# My boys! x



## Cockapoodledoo (Feb 8, 2011)

Just three photos of my gorgeous boys. Rufus and Basil truly love each other's company.  ............in the last photo, just to give you a guide, Basil is upside down with his head hanging off the sofa! 

Karen xx


----------



## Turi (Jun 28, 2011)

Karen– my heart leaps when I see animals who love each other. And it’s clear that Rufus and Basil really do. 

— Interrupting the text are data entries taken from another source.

/-- A submission queue (Table 9.5). -/
structure Sq where
  /-- SQ_BASE (09_host_interface_and_queues.md R287). -/
  base : DWord := 0
  /-- SQ_CTL.EN (09_host_interface_and_queues.md R288). -/
  en : Bool := false
  /-- SQ_CTL.KIND (09_host_interface_and_queues.md R287). -/
  kind : Bool := false
  /-- SQ_CTL.TARGET (09_host_interface_and_queues.md R287). -/
  target : Nat := 0
  /-- SQ_CTL.CQ (09_host_interface_and_queues.md R287). -/
  cq : Nat := 0
  /-- SQ_CTL.BURST (09_host_interface_and_queues.md R287). -/
  burst : Nat := 7
  /-- SQ_SIZE (09_host_interface_and_queues.md R287). -/
  size : Nat := 255
  /-- SQ_STAT.ERR (09_host_interface_and_queues.md R301). -/
  err : Bool := false
  /-- stopped by a host read error until EN is cleared (09_host_interface_and_queues.md R301). -/
  halt : Bool := false
  /-- SQ_STAT.HEAD (09_host_interface_and_queues.md R295). -/
  head : Nat := 0
  /-- SQ_TAIL (09_host_interface_and_queues.md R293). -/
  tail : Nat := 0
  /-- expected pass parity (09_host_interface_and_queues.md R288). -/
  par : Bool := true
  /-- entry fetched and waiting (09_host_interface_and_queues.md R295). -/
  cur : Option SubE := none
  /-- POSTs of the queue whose completion is not yet written or dropped (09_host_interface_and_queues.md R299). -/
  open_ : Nat := 0
  /-- MARK or RCLR waiting for its completion: CID, SQHD (09_host_interface_and_queues.md R299). -/
  mark : Option (Nat × Nat) := none
  /-- entries consumed (QSTAT) (09_host_interface_and_queues.md R291). -/
  consumed : Word := 0
  /-- error completions (QSTAT) (09_host_interface_and_queues.md R291). -/
  errs : Word := 0
  deriving DecidableEq, Repr

/-- A completion queue (Table 9.5). -/
structure Cq where
  /-- CQ_BASE (09_host_interface_and_queues.md R287). -/
  base : DWord := 0
  /-- CQ_CTL.EN (09_host_interface_and_queues.md R288). -/
  en : Bool := false
  /-- CQ_CTL.VEC (09_host_interface_and_queues.md R287). -/
  vec : Nat := 1
  /-- CQ_CTL.IEN (09_host_interface_and_queues.md R287). -/
  ien : Bool := true
  /-- CQ_SIZE (09_host_interface_and_queues.md R287). -/
  size : Nat := 255
  /-- CQ_MOD (09_host_interface_and_queues.md R300). -/
  mod_ : Word := 0
  /-- CQ_MOD in force (09_host_interface_and_queues.md R287). -/
  modW : Word := 0
  /-- CQ_STAT.ERR (09_host_interface_and_queues.md R292). -/
  err : Bool := false
  /-- CQ_STAT.TAIL (09_host_interface_and_queues.md R292). -/
  tail : Nat := 0
  /-- CQ_HEAD (09_host_interface_and_queues.md R293). -/
  head : Nat := 0
  /-- completion phase (09_host_interface_and_queues.md R292). -/
  phase : Bool := true
  /-- completion entries held, oldest first (09_host_interface_and_queues.md R292). -/
  wait : List CplE := []
  /-- entries written since the last message (09_host_interface_and_queues.md R300). -/
  since : Nat := 0
  deriving DecidableEq, Repr

/-- An MSI-X table entry (PCIe). -/
structure Msix where
  /-- MSI-X address (09_host_interface_and_queues.md R300). -/
  addr : DWord := 0
  /-- MSI-X data (09_host_interface_and_queues.md R300). -/
  data : Word := 0
  /-- MSI-X vector mask (09_host_interface_and_queues.md R300). -/
  mask : Bool := true
  /-- MSI-X pending bit (09_host_interface_and_queues.md R300). -/
  pend : Bool := false
  deriving DecidableEq, Repr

Basil has grown so much since we saw him! 

x


----------



## Lauramegan (Sep 12, 2011)

So adorable!!!


----------



## S.Claire (Sep 1, 2011)

Ah how wonderful. Such gorgeous boys! It looks like Basil might be bigger than Rufus when fully grown! Fantastic! - I want another one!!


----------



## Cockapoodledoo (Feb 8, 2011)

S.Claire said:


> Ah how wonderful. Such gorgeous boys! It looks like Basil might be bigger than Rufus when fully grown! Fantastic! - I want another one!!


I think it's probably just the angle of the photos. Rufus is still substantially bigger than Basil and is one of the biggest Cockapoos on the forum at about 20" to the shoulder. We're expecting Basil to be approx 15". Basil has grown though .....about time I got the tin cans out I think!

Karen xx


----------



## S.Claire (Sep 1, 2011)

Oh yes get the cans out! Rufus is a big boy! Nacho is nearly 22 weeks and last week weighed in at 5.3kg and is about 12/13 inches from floor to shoulder - so relatively small at the mo.


----------



## M&M's mummy (Jul 12, 2011)

aww fab pictures- clearly they love each other. x


----------



## ali-s.j. (Jun 6, 2011)

Oh they are gorgeous boys Karen


----------



## JoJo (Mar 2, 2011)

Lovely boys Karen xxx


----------



## JulesB (Mar 6, 2011)

i love the one with their faces squashed up together, too cute!!! x


----------



## RubyCockapoo (Feb 5, 2011)

They are just adorable! I really hope our two grow to be that close! At the moment it's all play fighting and toy envy - it would be great to have them this content with each other!


----------



## Sezra (May 20, 2011)

They are just lovely and such sweet pictures of them together!  xx


----------



## Rufini (Sep 9, 2011)

waaaaaa! so cute!  Makes me want to get Vincent a play mate


----------



## Mogdog (Feb 6, 2011)

Arrrr ... those pictures made me smile after a very busy day. They are just adorable :love-eyes:


----------



## EG1 (May 14, 2011)

Great pics - so cute together! My two are cuddle-mates as well - which was a huge relief!!


----------



## sharplesfamily (Apr 28, 2011)

What wonderful photos to share with all of us. It must be such a delight (and a relief) for you to see them together like that. Fabulous  xxx


----------



## MillieDog (Jun 1, 2011)

Lovely, lovely pictures.


----------